> WHAT TO DO: In the data below, find the line that contains "Sys2Proof.Machine.execCourseDispatch part s" and the line that contains "Sys2Proof.Machine.execTlbInvalPartition part s". Copy both, plus every line between them, exactly.

Stored items from a collection:
---+---
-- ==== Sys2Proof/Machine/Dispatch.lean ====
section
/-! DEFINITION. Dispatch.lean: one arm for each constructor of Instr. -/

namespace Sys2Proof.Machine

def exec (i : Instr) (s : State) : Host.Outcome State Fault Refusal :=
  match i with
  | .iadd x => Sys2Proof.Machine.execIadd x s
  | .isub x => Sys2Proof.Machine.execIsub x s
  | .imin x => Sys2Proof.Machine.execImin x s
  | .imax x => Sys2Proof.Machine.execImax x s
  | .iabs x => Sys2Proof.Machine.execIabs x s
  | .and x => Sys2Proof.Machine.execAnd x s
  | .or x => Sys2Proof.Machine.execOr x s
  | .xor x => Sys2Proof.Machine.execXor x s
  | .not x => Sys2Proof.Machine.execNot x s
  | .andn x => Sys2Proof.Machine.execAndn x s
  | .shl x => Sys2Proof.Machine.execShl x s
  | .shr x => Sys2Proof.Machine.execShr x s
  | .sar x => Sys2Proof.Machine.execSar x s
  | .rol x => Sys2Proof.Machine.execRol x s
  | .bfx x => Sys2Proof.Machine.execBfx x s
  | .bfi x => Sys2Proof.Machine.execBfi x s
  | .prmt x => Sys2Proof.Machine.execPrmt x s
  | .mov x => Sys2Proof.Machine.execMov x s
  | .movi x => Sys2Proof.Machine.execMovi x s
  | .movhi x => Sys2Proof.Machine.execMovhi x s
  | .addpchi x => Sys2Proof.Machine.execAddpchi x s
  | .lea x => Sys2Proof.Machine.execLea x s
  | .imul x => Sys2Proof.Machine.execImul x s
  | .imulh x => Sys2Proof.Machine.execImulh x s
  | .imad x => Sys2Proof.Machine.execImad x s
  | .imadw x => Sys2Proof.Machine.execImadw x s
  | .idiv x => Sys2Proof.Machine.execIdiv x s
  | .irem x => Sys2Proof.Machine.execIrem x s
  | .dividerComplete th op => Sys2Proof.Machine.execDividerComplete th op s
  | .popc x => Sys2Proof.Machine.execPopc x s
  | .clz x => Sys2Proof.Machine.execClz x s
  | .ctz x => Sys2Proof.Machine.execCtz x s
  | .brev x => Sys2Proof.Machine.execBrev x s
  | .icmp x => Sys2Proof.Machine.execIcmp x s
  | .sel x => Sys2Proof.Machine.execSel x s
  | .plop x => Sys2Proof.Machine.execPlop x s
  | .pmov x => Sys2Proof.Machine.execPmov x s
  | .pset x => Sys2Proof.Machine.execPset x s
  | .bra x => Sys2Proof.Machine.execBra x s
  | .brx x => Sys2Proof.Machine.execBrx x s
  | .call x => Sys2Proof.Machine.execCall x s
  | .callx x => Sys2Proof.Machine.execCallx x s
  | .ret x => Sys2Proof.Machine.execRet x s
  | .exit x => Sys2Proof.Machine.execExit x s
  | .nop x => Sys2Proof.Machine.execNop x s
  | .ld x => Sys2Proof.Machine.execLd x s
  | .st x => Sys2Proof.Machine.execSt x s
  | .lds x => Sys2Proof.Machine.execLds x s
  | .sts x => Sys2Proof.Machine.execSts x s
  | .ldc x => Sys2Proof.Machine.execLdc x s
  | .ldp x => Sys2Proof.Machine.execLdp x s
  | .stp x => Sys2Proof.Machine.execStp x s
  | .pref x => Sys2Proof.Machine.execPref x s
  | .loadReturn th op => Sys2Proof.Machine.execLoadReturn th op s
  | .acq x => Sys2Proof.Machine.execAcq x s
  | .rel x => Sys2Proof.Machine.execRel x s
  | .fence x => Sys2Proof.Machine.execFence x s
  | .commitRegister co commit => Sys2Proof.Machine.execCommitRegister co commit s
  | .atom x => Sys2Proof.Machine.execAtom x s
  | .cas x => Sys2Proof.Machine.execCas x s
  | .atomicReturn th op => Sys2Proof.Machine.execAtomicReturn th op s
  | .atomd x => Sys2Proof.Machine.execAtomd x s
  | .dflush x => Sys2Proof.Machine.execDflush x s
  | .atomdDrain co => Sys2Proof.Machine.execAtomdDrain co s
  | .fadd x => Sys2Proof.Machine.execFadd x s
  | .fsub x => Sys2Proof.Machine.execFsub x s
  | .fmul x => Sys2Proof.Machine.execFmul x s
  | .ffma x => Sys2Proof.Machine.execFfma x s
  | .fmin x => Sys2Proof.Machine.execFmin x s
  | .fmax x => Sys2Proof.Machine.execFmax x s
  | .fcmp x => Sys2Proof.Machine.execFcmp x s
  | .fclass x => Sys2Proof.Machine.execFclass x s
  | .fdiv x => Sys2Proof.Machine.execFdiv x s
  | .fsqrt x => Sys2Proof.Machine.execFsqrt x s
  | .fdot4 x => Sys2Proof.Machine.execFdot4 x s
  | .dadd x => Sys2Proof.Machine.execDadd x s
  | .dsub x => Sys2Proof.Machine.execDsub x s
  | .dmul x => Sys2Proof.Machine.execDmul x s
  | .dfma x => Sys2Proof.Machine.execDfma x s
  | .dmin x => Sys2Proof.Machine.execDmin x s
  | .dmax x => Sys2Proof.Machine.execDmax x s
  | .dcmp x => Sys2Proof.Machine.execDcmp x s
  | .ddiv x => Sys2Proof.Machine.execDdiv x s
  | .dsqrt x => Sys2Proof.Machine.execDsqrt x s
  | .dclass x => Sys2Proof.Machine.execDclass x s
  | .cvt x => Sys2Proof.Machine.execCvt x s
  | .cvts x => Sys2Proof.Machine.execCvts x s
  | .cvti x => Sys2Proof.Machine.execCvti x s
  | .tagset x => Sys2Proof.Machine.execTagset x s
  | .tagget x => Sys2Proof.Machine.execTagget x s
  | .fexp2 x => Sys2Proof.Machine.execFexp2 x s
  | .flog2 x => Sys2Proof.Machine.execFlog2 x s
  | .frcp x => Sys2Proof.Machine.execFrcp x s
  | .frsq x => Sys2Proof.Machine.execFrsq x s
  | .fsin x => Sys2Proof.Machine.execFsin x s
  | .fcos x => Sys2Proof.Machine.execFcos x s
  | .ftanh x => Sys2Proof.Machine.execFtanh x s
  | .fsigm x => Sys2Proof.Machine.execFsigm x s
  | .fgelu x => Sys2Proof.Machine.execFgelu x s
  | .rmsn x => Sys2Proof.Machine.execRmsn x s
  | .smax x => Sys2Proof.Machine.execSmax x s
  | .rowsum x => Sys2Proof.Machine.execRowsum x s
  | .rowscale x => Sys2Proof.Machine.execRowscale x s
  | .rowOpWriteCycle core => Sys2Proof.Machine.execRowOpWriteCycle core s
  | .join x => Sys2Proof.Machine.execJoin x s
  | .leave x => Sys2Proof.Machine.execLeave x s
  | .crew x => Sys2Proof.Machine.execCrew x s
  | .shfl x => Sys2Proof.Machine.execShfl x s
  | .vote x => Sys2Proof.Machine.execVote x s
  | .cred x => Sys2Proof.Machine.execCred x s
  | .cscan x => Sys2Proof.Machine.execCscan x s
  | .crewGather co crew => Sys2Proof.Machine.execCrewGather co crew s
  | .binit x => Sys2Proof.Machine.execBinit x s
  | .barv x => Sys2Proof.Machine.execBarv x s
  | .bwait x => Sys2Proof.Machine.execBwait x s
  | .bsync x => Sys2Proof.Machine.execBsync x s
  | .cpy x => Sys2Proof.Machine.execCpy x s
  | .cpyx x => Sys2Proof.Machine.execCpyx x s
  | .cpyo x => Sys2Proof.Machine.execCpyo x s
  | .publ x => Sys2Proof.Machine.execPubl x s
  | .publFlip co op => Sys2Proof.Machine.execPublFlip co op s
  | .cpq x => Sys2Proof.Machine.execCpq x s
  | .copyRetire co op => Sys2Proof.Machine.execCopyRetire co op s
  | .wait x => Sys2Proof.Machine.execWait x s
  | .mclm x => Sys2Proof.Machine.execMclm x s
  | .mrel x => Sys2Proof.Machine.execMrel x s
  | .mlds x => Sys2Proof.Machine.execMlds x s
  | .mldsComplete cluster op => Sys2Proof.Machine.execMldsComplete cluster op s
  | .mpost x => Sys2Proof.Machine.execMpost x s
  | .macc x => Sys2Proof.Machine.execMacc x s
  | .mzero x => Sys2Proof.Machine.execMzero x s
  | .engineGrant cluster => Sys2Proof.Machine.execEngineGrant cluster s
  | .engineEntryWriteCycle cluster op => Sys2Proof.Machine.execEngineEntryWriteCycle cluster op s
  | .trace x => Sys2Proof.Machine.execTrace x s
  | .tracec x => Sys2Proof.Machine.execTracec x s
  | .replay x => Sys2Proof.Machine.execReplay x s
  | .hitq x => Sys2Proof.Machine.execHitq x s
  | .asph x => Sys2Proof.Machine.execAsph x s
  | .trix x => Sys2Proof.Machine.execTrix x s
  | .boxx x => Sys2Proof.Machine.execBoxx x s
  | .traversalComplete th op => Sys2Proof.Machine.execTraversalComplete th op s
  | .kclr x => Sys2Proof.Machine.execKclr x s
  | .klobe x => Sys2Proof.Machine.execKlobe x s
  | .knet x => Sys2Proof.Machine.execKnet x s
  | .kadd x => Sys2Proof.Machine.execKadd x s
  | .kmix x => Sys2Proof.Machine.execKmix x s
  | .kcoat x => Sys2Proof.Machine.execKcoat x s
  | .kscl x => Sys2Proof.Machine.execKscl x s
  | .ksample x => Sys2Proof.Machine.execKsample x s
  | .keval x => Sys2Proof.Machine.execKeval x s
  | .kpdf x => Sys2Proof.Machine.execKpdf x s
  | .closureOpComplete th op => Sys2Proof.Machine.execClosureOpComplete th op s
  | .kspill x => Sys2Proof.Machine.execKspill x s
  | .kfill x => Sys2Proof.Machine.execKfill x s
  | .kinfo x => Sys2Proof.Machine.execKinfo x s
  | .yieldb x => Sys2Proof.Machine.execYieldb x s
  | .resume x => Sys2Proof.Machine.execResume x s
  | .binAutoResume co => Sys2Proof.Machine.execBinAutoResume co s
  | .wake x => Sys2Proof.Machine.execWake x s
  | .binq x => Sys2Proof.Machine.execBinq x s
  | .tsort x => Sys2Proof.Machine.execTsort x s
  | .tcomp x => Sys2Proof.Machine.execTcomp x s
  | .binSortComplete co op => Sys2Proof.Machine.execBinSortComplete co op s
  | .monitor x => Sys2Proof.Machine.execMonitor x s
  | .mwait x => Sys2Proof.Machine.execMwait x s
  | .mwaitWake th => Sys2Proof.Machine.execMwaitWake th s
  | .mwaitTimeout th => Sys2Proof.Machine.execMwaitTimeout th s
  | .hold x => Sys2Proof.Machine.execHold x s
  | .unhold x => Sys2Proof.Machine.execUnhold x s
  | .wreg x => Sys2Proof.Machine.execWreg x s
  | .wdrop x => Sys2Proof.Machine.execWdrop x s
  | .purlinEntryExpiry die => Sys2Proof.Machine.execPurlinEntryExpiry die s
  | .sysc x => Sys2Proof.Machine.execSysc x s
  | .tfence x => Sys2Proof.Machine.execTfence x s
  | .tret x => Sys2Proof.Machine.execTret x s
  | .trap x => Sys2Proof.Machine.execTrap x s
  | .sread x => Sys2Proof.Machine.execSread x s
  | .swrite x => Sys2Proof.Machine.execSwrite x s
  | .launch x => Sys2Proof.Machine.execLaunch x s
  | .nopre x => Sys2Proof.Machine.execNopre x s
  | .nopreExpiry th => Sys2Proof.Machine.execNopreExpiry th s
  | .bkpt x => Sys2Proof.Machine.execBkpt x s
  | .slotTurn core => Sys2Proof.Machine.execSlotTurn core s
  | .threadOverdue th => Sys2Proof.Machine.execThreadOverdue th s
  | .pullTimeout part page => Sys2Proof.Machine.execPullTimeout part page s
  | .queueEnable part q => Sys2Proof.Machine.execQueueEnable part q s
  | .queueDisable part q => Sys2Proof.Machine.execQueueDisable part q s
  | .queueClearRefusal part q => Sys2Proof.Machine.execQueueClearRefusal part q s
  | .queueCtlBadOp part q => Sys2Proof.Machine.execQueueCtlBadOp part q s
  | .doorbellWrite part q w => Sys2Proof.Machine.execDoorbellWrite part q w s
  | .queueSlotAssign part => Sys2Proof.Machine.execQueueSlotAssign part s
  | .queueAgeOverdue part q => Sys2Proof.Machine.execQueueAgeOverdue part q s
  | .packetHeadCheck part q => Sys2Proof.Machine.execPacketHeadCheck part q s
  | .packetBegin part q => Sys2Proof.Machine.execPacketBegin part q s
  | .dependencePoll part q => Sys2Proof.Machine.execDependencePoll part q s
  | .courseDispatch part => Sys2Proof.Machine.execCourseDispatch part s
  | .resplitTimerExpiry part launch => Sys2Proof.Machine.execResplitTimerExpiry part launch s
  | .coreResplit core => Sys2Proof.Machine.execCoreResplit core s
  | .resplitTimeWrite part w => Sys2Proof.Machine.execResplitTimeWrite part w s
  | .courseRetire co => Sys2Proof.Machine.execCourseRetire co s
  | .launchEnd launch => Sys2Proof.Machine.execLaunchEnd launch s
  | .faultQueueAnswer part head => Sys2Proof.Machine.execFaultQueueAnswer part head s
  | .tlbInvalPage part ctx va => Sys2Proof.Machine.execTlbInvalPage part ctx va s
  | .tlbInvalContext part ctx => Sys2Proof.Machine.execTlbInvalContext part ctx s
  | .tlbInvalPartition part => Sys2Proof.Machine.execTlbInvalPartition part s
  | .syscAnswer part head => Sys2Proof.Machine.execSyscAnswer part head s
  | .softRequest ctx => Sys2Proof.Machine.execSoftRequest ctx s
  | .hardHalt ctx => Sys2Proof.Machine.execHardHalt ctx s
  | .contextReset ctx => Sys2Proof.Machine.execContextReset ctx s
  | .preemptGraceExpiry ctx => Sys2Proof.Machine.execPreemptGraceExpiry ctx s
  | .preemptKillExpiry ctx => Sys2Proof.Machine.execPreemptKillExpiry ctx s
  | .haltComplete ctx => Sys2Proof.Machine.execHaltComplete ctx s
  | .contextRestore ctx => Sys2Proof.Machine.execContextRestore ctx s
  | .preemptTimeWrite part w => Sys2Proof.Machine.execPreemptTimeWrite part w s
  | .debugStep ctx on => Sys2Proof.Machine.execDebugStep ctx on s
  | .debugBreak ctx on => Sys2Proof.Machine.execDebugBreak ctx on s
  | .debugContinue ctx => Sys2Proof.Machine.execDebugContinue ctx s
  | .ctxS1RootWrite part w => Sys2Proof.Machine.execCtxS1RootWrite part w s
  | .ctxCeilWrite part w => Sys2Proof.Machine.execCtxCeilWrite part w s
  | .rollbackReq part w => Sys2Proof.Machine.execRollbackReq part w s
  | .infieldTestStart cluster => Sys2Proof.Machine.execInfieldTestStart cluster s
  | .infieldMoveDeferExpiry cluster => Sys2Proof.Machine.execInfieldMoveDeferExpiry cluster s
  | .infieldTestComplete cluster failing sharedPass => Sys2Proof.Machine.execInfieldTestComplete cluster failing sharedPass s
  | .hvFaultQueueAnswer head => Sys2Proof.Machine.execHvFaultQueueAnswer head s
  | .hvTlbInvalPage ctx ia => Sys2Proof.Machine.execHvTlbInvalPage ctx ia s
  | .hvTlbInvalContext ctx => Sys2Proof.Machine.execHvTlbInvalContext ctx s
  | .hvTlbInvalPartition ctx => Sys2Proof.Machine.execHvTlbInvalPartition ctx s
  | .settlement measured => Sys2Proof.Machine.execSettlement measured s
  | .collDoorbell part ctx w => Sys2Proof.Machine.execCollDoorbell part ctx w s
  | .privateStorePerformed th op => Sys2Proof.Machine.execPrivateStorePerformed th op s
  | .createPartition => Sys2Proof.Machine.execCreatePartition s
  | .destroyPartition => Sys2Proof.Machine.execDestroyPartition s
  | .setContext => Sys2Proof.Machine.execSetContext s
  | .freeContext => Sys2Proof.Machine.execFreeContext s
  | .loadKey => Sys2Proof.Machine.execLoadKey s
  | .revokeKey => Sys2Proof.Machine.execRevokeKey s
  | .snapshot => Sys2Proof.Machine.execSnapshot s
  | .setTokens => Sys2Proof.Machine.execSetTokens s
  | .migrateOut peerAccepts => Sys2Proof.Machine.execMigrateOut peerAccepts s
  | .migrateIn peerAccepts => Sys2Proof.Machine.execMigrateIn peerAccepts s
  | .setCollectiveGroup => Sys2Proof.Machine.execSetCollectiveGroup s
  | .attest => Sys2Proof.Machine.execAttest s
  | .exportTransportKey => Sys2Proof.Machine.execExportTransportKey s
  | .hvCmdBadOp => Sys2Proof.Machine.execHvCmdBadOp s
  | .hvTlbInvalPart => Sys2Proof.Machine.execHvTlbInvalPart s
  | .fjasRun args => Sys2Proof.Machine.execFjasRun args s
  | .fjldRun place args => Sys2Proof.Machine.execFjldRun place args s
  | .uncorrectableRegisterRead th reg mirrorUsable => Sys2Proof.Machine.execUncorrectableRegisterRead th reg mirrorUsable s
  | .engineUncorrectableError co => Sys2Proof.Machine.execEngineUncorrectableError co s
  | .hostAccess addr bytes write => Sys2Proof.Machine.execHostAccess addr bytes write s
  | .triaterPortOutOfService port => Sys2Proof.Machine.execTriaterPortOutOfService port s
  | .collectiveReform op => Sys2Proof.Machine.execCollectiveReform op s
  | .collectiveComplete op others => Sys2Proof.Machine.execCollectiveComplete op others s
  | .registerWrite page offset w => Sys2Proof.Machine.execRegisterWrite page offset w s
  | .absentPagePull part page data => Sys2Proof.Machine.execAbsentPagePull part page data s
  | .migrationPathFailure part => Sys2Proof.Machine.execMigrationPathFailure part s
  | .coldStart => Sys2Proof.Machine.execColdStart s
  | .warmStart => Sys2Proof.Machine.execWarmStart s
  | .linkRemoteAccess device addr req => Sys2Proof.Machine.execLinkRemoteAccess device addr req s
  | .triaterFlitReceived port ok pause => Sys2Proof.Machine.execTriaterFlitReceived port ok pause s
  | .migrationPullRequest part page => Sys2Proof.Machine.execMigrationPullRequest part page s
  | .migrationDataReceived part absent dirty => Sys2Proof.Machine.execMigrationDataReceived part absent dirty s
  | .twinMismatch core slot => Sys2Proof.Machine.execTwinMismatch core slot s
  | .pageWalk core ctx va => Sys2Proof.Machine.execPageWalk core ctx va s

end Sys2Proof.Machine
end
---+---
> SOLUTION TO THE PROBLEM:
  | .courseDispatch part => Sys2Proof.Machine.execCourseDispatch part s
  | .resplitTimerExpiry part launch => Sys2Proof.Machine.execResplitTimerExpiry part launch s
  | .coreResplit core => Sys2Proof.Machine.execCoreResplit core s
  | .resplitTimeWrite part w => Sys2Proof.Machine.execResplitTimeWrite part w s
  | .courseRetire co => Sys2Proof.Machine.execCourseRetire co s
  | .launchEnd launch => Sys2Proof.Machine.execLaunchEnd launch s
  | .faultQueueAnswer part head => Sys2Proof.Machine.execFaultQueueAnswer part head s
  | .tlbInvalPage part ctx va => Sys2Proof.Machine.execTlbInvalPage part ctx va s
  | .tlbInvalContext part ctx => Sys2Proof.Machine.execTlbInvalContext part ctx s
  | .tlbInvalPartition part => Sys2Proof.Machine.execTlbInvalPartition part s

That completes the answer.